RECORDS SUPPLIED –
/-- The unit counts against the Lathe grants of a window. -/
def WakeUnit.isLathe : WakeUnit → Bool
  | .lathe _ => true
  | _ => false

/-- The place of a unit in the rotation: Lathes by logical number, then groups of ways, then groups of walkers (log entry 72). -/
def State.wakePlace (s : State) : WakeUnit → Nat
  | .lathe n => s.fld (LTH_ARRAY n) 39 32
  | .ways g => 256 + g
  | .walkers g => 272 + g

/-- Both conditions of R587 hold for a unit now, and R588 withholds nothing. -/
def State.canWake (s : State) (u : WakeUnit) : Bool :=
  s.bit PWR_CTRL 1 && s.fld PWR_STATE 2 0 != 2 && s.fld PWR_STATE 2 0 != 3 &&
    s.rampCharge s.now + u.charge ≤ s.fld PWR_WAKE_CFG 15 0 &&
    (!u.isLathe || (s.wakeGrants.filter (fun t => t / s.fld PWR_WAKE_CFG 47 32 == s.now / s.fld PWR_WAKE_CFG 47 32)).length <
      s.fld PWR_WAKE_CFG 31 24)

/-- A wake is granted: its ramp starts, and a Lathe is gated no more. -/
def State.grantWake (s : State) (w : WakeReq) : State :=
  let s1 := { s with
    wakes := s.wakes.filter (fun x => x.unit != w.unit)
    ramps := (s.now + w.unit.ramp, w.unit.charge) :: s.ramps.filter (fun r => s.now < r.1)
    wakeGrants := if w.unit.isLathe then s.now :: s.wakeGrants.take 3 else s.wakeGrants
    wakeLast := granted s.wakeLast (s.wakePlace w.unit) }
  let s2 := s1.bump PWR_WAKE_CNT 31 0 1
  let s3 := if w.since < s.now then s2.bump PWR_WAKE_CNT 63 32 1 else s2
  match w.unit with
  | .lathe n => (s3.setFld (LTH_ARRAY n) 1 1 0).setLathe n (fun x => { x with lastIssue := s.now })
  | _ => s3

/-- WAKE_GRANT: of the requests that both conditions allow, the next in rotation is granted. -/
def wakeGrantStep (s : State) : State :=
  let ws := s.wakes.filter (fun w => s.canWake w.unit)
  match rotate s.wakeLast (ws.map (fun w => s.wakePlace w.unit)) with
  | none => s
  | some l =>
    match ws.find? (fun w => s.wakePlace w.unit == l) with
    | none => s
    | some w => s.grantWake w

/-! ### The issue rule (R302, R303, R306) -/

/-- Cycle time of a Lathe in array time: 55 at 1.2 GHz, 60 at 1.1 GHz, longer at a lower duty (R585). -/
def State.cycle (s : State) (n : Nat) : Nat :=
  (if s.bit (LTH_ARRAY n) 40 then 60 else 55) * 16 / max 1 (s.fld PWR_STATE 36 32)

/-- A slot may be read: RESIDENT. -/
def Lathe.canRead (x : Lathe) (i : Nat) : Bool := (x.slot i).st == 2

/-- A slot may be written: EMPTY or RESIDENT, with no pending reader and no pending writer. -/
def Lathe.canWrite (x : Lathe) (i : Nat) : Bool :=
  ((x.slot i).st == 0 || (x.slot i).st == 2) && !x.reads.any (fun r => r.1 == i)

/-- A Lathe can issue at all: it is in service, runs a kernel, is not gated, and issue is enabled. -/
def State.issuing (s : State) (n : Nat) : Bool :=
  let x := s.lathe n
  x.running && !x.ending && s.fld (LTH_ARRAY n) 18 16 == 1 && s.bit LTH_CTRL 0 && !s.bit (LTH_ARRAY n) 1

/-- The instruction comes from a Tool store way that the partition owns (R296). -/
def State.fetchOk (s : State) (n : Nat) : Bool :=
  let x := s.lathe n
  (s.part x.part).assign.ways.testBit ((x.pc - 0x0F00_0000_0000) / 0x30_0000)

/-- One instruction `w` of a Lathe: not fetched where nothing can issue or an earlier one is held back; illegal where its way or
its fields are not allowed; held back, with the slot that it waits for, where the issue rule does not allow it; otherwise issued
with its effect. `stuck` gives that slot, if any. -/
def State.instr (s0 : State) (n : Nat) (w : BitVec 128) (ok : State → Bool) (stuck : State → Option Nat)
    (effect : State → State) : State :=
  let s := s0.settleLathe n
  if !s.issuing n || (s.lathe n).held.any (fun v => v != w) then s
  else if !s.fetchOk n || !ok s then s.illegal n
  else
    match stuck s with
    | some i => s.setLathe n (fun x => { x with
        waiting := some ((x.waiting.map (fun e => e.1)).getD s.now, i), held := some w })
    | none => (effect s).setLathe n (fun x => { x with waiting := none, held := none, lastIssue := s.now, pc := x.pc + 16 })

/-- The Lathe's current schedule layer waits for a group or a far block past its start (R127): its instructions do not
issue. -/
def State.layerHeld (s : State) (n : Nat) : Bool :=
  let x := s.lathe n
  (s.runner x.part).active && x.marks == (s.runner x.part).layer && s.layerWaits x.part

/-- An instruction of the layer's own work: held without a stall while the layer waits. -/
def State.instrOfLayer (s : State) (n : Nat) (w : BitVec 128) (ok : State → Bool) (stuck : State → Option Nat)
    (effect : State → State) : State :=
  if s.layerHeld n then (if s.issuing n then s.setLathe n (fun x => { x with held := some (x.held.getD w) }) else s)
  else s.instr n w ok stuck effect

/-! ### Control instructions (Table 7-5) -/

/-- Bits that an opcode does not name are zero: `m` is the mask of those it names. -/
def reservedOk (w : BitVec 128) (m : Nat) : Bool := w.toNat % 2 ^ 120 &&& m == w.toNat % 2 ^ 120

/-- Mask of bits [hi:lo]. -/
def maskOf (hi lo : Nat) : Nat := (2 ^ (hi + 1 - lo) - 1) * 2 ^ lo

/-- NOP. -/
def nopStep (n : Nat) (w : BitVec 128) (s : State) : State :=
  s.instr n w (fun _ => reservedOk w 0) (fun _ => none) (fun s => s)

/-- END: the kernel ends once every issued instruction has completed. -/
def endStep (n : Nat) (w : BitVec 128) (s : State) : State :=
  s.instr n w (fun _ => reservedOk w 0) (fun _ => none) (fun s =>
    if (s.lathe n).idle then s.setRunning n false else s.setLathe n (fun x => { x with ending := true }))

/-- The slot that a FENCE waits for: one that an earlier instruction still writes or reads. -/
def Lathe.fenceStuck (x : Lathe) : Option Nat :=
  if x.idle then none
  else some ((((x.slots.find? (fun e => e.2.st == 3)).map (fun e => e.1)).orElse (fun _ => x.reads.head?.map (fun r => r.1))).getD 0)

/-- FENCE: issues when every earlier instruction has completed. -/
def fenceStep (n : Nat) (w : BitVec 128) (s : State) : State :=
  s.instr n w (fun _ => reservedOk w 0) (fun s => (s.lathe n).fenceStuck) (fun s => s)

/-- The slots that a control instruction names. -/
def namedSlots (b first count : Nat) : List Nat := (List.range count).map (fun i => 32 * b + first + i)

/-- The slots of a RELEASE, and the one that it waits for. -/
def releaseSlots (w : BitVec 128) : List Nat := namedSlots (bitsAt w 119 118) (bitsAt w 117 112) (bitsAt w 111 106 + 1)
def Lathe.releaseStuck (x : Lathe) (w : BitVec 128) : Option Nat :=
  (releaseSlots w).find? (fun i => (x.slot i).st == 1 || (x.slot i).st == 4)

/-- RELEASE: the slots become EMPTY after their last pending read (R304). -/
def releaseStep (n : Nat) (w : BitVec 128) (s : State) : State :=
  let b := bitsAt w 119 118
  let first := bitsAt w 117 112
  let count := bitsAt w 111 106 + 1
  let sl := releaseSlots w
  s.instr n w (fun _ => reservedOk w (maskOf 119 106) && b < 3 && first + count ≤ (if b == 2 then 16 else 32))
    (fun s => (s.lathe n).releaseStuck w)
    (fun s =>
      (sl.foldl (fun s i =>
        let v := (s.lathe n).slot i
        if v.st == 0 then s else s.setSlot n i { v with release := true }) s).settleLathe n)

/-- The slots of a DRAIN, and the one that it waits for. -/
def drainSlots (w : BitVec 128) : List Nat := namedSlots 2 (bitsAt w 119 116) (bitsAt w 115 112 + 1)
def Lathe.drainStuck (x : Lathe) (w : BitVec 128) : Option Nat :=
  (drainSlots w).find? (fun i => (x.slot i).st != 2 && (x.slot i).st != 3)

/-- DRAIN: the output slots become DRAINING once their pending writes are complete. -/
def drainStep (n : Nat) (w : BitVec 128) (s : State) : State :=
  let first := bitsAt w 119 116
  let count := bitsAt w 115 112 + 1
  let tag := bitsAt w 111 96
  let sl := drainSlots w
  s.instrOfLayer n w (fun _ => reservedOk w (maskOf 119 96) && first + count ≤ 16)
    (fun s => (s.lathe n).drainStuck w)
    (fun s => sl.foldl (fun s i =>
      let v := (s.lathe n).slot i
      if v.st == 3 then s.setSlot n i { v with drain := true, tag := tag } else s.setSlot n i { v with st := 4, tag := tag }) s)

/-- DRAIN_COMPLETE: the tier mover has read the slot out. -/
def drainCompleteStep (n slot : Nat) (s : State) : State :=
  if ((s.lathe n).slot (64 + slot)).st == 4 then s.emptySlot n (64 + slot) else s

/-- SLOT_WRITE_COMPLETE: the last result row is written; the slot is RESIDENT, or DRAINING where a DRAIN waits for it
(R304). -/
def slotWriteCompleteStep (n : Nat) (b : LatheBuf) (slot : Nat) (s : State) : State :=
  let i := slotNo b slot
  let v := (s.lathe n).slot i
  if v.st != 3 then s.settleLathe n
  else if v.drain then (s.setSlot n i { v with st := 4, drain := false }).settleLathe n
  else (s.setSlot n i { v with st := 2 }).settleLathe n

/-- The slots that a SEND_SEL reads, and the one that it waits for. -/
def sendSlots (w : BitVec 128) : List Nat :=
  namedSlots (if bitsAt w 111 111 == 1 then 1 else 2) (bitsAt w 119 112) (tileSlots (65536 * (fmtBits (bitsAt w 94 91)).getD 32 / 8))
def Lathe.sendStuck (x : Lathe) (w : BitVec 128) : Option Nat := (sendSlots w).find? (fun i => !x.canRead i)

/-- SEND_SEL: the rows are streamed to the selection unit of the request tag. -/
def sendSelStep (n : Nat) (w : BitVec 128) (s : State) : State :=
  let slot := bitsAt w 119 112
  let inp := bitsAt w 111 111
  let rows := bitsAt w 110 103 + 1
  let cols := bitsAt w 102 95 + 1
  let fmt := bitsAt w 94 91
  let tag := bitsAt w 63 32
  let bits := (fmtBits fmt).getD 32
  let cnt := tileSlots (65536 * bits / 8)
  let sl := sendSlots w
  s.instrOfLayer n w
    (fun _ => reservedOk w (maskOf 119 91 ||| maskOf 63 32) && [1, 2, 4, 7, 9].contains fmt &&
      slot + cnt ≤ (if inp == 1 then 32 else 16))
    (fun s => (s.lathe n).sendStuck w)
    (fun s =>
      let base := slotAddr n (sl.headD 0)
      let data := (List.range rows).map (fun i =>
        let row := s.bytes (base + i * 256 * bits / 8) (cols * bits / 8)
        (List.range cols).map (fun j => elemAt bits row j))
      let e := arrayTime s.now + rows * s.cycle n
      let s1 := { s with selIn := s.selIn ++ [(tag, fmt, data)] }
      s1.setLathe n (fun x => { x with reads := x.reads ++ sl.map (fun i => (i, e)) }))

THE TASK – Copy all lines of the material above where the string "some" occurs.

RESULT FOR THIS EXERCISE –
  | some l =>
    | some w => s.grantWake w
    | some i => s.setLathe n (fun x => { x with
        waiting := some ((x.waiting.map (fun e => e.1)).getD s.now, i), held := some w })
  if s.layerHeld n then (if s.issuing n then s.setLathe n (fun x => { x with held := some (x.held.getD w) }) else s)
  else some ((((x.slots.find? (fun e => e.2.st == 3)).map (fun e => e.1)).orElse (fun _ => x.reads.head?.map (fun r => r.1))).getD 0)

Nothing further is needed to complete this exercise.